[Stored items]
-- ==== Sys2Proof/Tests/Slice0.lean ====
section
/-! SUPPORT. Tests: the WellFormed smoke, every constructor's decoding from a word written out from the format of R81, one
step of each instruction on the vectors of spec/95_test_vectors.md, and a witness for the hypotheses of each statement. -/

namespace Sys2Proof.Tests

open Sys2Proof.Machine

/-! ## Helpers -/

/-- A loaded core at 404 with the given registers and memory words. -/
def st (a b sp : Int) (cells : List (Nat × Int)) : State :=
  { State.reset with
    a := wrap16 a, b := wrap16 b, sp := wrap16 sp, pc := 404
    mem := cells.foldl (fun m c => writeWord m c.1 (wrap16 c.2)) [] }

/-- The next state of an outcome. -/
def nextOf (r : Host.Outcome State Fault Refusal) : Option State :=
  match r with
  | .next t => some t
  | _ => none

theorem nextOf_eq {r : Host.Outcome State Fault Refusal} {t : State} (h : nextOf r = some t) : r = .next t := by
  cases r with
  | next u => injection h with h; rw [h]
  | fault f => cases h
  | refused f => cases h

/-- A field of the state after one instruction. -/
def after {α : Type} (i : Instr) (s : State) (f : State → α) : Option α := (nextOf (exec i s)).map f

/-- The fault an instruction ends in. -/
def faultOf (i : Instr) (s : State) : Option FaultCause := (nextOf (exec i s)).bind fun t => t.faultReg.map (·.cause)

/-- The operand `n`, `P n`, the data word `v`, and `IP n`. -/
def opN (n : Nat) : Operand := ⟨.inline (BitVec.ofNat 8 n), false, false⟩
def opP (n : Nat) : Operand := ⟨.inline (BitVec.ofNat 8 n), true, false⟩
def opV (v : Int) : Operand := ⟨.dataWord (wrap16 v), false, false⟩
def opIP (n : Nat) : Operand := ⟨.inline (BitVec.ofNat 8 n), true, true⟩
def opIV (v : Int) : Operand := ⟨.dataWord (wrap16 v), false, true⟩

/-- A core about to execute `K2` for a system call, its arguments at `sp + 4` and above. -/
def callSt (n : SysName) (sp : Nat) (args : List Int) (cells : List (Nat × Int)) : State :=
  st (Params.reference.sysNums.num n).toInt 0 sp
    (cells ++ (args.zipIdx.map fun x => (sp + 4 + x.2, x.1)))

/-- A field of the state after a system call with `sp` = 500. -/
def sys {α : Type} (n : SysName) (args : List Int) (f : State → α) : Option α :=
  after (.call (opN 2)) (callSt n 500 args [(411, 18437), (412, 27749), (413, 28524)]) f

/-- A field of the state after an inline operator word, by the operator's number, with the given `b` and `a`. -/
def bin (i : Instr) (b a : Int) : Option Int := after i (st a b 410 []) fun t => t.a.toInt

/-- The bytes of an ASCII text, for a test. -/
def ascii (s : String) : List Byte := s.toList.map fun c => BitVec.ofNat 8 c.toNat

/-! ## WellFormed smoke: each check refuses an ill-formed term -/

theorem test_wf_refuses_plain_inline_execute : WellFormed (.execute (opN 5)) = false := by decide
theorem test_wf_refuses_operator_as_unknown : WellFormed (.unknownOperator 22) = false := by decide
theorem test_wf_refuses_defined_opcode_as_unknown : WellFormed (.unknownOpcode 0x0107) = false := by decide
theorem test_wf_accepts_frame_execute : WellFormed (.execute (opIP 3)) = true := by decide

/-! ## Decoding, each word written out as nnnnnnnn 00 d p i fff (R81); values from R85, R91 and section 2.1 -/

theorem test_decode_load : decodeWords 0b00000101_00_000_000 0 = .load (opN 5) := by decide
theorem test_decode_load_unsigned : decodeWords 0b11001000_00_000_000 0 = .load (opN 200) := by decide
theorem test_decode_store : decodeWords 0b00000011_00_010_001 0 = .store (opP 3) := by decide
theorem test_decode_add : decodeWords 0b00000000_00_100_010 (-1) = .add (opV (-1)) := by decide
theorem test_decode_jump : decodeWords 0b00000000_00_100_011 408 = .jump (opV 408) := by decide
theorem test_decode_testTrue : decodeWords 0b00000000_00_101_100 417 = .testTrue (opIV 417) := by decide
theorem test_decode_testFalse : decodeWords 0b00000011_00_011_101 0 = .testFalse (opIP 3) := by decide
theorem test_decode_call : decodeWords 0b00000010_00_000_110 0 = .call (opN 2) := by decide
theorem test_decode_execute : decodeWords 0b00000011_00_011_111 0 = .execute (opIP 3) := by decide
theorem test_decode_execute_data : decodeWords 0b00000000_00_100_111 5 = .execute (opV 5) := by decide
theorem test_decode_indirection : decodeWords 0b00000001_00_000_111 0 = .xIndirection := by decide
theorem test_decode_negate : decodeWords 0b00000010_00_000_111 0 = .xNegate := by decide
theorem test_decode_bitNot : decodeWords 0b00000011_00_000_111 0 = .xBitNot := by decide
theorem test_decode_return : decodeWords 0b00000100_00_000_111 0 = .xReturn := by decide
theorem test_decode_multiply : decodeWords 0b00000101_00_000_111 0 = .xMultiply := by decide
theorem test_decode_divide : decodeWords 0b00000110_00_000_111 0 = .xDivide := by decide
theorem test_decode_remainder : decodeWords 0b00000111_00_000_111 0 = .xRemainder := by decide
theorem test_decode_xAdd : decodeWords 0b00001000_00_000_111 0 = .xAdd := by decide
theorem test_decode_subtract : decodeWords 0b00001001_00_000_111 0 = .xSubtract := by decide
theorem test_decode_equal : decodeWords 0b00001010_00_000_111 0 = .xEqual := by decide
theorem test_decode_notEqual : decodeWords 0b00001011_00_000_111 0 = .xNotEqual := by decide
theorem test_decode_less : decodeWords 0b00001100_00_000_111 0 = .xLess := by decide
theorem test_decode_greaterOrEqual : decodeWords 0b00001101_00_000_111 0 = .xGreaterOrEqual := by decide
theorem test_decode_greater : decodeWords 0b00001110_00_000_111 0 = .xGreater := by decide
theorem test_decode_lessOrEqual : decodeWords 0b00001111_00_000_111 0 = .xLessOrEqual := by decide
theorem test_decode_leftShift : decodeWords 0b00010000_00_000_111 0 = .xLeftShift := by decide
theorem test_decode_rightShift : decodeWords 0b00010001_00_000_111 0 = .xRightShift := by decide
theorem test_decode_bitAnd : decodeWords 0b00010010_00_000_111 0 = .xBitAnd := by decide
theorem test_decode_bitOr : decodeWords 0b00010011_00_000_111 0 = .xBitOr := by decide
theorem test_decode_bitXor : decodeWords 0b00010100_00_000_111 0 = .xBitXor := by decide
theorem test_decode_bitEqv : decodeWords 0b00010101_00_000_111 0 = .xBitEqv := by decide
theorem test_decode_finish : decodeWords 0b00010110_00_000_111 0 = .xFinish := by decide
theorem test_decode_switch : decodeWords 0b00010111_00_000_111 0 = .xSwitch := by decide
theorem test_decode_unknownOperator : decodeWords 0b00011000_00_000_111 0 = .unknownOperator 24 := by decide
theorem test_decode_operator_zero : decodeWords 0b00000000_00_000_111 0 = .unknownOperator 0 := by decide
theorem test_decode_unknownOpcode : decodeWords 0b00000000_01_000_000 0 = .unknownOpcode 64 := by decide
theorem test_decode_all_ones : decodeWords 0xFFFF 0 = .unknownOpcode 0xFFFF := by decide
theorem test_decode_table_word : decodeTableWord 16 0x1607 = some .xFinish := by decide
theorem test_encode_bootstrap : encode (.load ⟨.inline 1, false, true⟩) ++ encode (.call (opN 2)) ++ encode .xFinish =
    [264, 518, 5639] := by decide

- **Task brief**
Of the entries above, tally the lines with "cells" in them. Only the total should be given.

- **Exercise response**
4